David Woodhouse <dwmw2@...radead.org> writes:

> Sorry for delayed response.
>
> On Thu, 2024-01-11 at 14:59 +0100, Vitaly Kuznetsov wrote:
>> 
>> +       vm_ioctl(vm, KVM_GET_CLOCK, &kcdata);
>> +       delta = (wc->sec * NSEC_PER_SEC + wc->nsec) - (kcdata.realtime - kcdata.clock);
>
> I think you need to check for KVM_CLOCK_REALTIME in the flags here,
> don't you? It might not always be set.

Good suggestion; while this shouldn't be a common use-case on x86_64, it
is possible when TSC is *not* the clocksource used on the host. I guess
we can just skip the sub-test with a message in this case.

>
> And also, nobody should ever be using KVM_CLOCK_REALTIME as it stands
> at the moment. It's fundamentally broken because it should always have
> used CLOCK_TAI not CLOCK_REALTIME.
>
> I'm in the process of fixing that up as an incremental ABI change,
> putting the TAI offset into one of the spare pad fields in the
> kvm_clock_data and adding a new KVM_CLOCK_TAI_OFFSET flag.
>
>> +       TEST_ASSERT(llabs(delta) < 100,
>> +                   "Guest's epoch from shinfo %d.%09d differs from KVM_GET_CLOCK %lld.%lld",
>> +                   wc->sec, wc->nsec, (kcdata.realtime - kcdata.clock) / NSEC_PER_SEC,
>> +                   (kcdata.realtime - kcdata.clock) % NSEC_PER_SEC);
>> 
>
>> Replace the check with comparing wall clock data from shinfo to
>> KVM_GET_CLOCK. The later gives both realtime and kvmclock so guest's epoch
>> can be calculated by subtraction. Note, the computed epoch may still differ
>> a few nanoseconds from shinfo as different TSC is used and there are
>> rounding errors but 100 nanoseconds margin should be enough to cover
>> it (famous last words).
>
> Aren't those just bugs? Surely this *should* be cycle-perfect, if the
> host has a stable TSC?
>
> But I suppose this isn't the test case for that.
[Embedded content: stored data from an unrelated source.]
-- ==== Sys2Proof/Syntax.lean ====
section
/-! DEFINITION. The commands of the part: one constructor of `Instr` for each row of spec/opcode_table.json, in the table's
order. The table gives its rows no operands; those here are what the outside decides about an event (log 3). A command
that the host writes to COMMAND takes its parameters from ARG and the staging in the state, so its row has no operand. -/

namespace Sys2Proof

/-- The two serial channels (R94). -/
inductive Channel where
  | a
  | b
  deriving DecidableEq, Repr

/-- Which supply's rise ended the time in which neither held the backup domain (R18). -/
inductive Supply where
  /-- VMAIN rises above its good threshold, alone or together with VBACK. -/
  | vmain
  /-- VBACK rises with VMAIN still below its threshold: the backup domain starts and the main domain stays down. -/
  | vback
  deriving DecidableEq, Repr

/-- When a tick comes, and the orders in which the blocks take it, where the data manual gives none (R6, R71, R103, R130). All
four `false` is the order in which every block takes the tick in the one event (log 5). -/
structure TickOrder where
  /-- Oscillator periods that pass before the tick's own since the step before (R1, log 4). -/
  waited : Fin 8
  /-- An edge found at this tick is stamped with the count from before the tick. Either way its pair is the one that the Time Base
  holds at this row: with a time load or step that meets the tick, from before it where the load's row comes later (log 5). -/
  edgeStampBefore : Bool
  /-- The tick reaches the Dispatch Unit after the line actions of the occurrences taken at it: the rows OCCURRENCE that follow
  this one in the queue. Of no account where none follows. -/
  lateDu : Bool
  /-- The tick reaches transmitter A after the requests that those occurrences start. -/
  lateTxA : Bool
  /-- The tick reaches transmitter B after the requests that those occurrences start. -/
  lateTxB : Bool
  deriving DecidableEq, Repr

/-- A fall of a receiver's input. -/
structure Fall where
  /-- Bit times of mark the gap count rose by since it last restarted or resumed, or since a CH_READ last showed it (R123,
  log 9). -/
  markBits : Byte
  /-- With the cross-loop on, the place of the bit with which the line fell, in the character or break that the other
  transmitter has on it (R111, log 18); of no account with the loop off. -/
  bit : Fin 12
  deriving DecidableEq, Repr

/-- How a read cycle on a location ran (R181, R182). -/
inductive ReadCycle where
  /-- CS_N stayed low until RD_N rose and the address stood still. -/
  | whole
  /-- CS_N rose before RD_N: the data was driven, no side effect is taken. -/
  | selectFirst
  /-- RD_N and WR_N were both low at some moment: the cycle is ignored whole. -/
  | bothStrobes
  /-- The address moved within the cycle: the host took its data while `latched` was addressed, and the location of the row
  was the one addressed at the rise of RD_N. -/
  | moved (latched : Location)
  deriving DecidableEq, Repr

/-- How a write cycle ended (R180, R182). -/
inductive WriteCycle where
  /-- WR_N rose with CS_N low and RD_N high. -/
  | taken
  /-- CS_N was high at the rise of WR_N: not a write. -/
  | notSelected
  /-- RD_N and WR_N were both low at some moment: the cycle is ignored whole. -/
  | bothStrobes
  deriving DecidableEq, Repr

/-- Whether an agenda command completed while RESULT was being read, and which code the host then took (R190). -/
inductive ResultMeet where
  /-- No completion fell within the cycle. -/
  | none
  /-- One did, and the host took the code from before it. -/
  | latchesOld
  /-- One did, and the host took the code it wrote. -/
  | latchesNew
  deriving DecidableEq, Repr

/-- The commands, one for each row of spec/opcode_table.json. -/
inductive Instr where
  /-- COLD_START (R18). `halfCycles`, here and in the two rows that also end a reset: how many of the bus cycles that follow in
  the queue began before CS_N, RD_N and WR_N were all high together (R183, log 15). -/
  | coldStart (supply : Supply) (halfCycles : Nat)
  /-- MAIN_POWER_UP (R18, R183). -/
  | mainPowerUp (halfCycles : Nat)
  /-- VMAIN_FALL (R18). `vbackHolds`: VBACK holds the backup domain from here on. -/
  | vmainFall (vbackHolds : Bool)
  /-- RESET_N_ASSERT (R183). -/
  | resetNAssert
  /-- RESET_N_RELEASE (R183). -/
  | resetNRelease (halfCycles : Nat)
  /-- TICK (R1): the oscillator period that takes the prescaler phase from 7 to 0, after those that `order.waited` counts.
  `ev`: the levels on EV0 to EV3, bit n for EVn, as this tick samples them (R129). -/
  | tick (ev : BitVec 4) (order : TickOrder)
  /-- PULSE_END (R72). -/
  | pulseEnd
  /-- OCCURRENCE (R50). -/
  | occurrence
  /-- TX_CHARACTER_END (R104). -/
  | txCharacterEnd (ch : Channel)
  /-- TX_BREAK_TIME_END (R106). -/
  | txBreakTimeEnd (ch : Channel)
  /-- TX_LEAD_END (R98). -/
  | txLeadEnd (ch : Channel)
  /-- RX_FALL (R116). -/
  | rxFall (ch : Channel) (fall : Fall)
  /-- RX_RISE (R119). -/
  | rxRise (ch : Channel)
  /-- MARK_QUALIFIED (R116). -/
  | markQualified (ch : Channel)
  /-- START_BIT_SAMPLE (R116). `level`: the level sampled at the middle of the start bit. -/
  | startBitSample (ch : Channel) (level : Bool)
  /-- RX_CHARACTER_COMPLETE (R117). `data`: the data bits sampled, the first in bit 0; `parityBit` and `stopBit`: the levels
  sampled for the parity bit (of no account with parity NONE) and for the first stop bit. -/
  | rxCharacterComplete (ch : Channel) (data : Byte) (parityBit : Bool) (stopBit : Bool)
  /-- GAP_EXPIRY (R123). -/
  | gapExpiry (ch : Channel)
  /-- BREAK_DETECTED (R118). -/
  | breakDetected (ch : Channel)
  /-- EDGE_GROUP (R130). -/
  | edgeGroup
  /-- ARM_REQUEST_GROUP (R62). -/
  | armRequestGroup
  /-- TIME_SNAPSHOT (R8), COMMAND code 0x10. -/
  | timeSnapshot
  /-- TIME_LOAD_CAL (R12), code 0x11. -/
  | timeLoadCal
  /-- TIME_LOAD_COUNT (R13), code 0x12. -/
  | timeLoadCount
  /-- TIME_STEP (R14), code 0x13. -/
  | timeStep
  /-- TIME_RUN (R17), code 0x14. -/
  | timeRun
  /-- TIME_STOP (R15), code 0x15. -/
  | timeStop
  /-- ENTRY_LOAD (R27, R30), code 0x20. -/
  | entryLoad
  /-- ENTRY_READ (R27, R32), code 0x21. -/
  | entryRead
  /-- ENTRY_RELEASE (R27, R34), code 0x22. -/
  | entryRelease
  /-- ENTRY_ARM_AT (R27, R41), code 0x23. -/
  | entryArmAt
  /-- ENTRY_ARM_IN (R27, R42), code 0x24. -/
  | entryArmIn
  /-- ENTRY_DISARM (R27, R44), code 0x25. -/
  | entryDisarm
  /-- AGENDA_CLEAR (R27, R36), code 0x26. -/
  | agendaClear
  /-- AGENDA_COMMAND_COMPLETION (R27). -/
  | agendaCommandCompletion
  /-- LINE_WRITE (R75), code 0x30. -/
  | lineWrite
  /-- LINE_READ (R78), code 0x31. -/
  | lineRead
  /-- MSG_DEFINE (R81), code 0x40. -/
  | msgDefine
  /-- MSG_UNDEFINE (R82), code 0x41. -/
  | msgUndefine
  /-- MSG_READ (R83), code 0x42. -/
  | msgRead
  /-- CH_CONFIG (R95), code 0x50. -/
  | chConfig
  /-- CH_FRAME_CONFIG (R126), code 0x51. -/
  | chFrameConfig
  /-- CH_SEND (R101), code 0x52. -/
  | chSend
  /-- CH_BREAK (R102), code 0x53. -/
  | chBreak
  /-- CH_ABORT (R107), code 0x54. -/
  | chAbort
  /-- CH_TX_RESET (R109), code 0x55. -/
  | chTxReset
  /-- CH_RX_RESET (R127), code 0x56. -/
  | chRxReset
  /-- CH_READ (R112), code 0x57. -/
  | chRead
  /-- LOOP_SET (R110), code 0x58. -/
  | loopSet
  /-- EV_CONFIG (R131), code 0x59. -/
  | evConfig
  /-- CAP_POP (R143), code 0x60. -/
  | capPop
  /-- CAP_FLUSH (R146), code 0x61. -/
  | capFlush
  /-- TRIG_WRITE (R151), code 0x70. -/
  | trigWrite
  /-- TRIG_READ (R152), code 0x71. -/
  | trigRead
  /-- TRIG_DISABLE (R153), code 0x72. -/
  | trigDisable
  /-- NOTICE_POP (R168), code 0x80. -/
  | noticePop
  /-- NOTICE_FLUSH (R172), code 0x81. -/
  | noticeFlush
  /-- SOFT_RESET (R192), code 0xA5. -/
  | softReset
  /-- UNKNOWN_COMMAND_CODE (R191): a write of `code` to COMMAND. -/
  | unknownCommandCode (code : Byte)
  /-- RESULT_READ (R190): a read of location 0x03. -/
  | resultRead (cycle : ReadCycle) (meet : ResultMeet)
  /-- MM_PTR_LOW_WRITE (R88): a write to location 0x0A. -/
  | mmPtrLowWrite (byte : Byte)
  /-- MM_PTR_HIGH_WRITE (R88): a write to location 0x0B. -/
  | mmPtrHighWrite (byte : Byte)
  /-- MM_PTR_LOW_READ (R88): a read of location 0x0A. -/
  | mmPtrLowRead (cycle : ReadCycle)
  /-- MM_DATA_READ (R89): a read of location 0x0C. -/
  | mmDataRead (cycle : ReadCycle)
  /-- MM_DATA_WRITE (R90): a write to location 0x0C. -/
  | mmDataWrite (byte : Byte)
  /-- CAP_DATA_READ (R145): a read of location 0x0D. -/
  | capDataRead (cycle : ReadCycle)
  /-- FAULT_WRITE (R174): a write to location 0x06. -/
  | faultWrite (byte : Byte)
  /-- FAULT_ENABLE_WRITE (R175): a write to location 0x07. -/
  | faultEnableWrite (byte : Byte)
  /-- CAUSE_ENABLE_WRITE (R177): a write to location 0x05. -/
  | causeEnableWrite (byte : Byte)
  /-- NOTICE_THRESHOLD_WRITE (R170): a write to location 0x08. -/
  | noticeThresholdWrite (byte : Byte)
  /-- REGISTER_WRITE (R180): a write cycle on any location. -/
  | registerWrite (cycle : WriteCycle) (loc : Location) (byte : Byte)
  /-- BACKUP_DOMAIN_LOSS (R18). -/
  | backupDomainLoss
  deriving DecidableEq, Repr

end Sys2Proof
end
This is just testing
> that the Xen shinfo is doing basically the right thing.
>
> And we're going to need a few more fixes like this WIP before we get
> get to cycle perfection from the horrid mess that is our kvmclock code:
> https://git.infradead.org/?p=users/dwmw2/linux.git;a=commitdiff;h=bc557e5ee4

(Some time ago I was considering suggesting we switch to Hypet-V TSC page
clocksource for Linux guests to avoid fixing the mess :-) It's becoming
less and less relevant as with modern hardware which supports TSC
scaling (and which doesn't support famous TSC bugs like TSC divergence
across sockets :-) passing through raw TSC to guests is becoming more
and more popular.)

Regarding this fix, what's your decree? My intention here is to
basically get rid on xen_shinfo flakyness without reducing test
coverage. I.e. we still want to test that shinfo data is somewhat
sane. Later, when you get your 'cycle perfection' and 'TAI' patches in,
we can always adjust the test accordingly. In case you agree, I can
re-send this with KVM_CLOCK_REALTIME check added.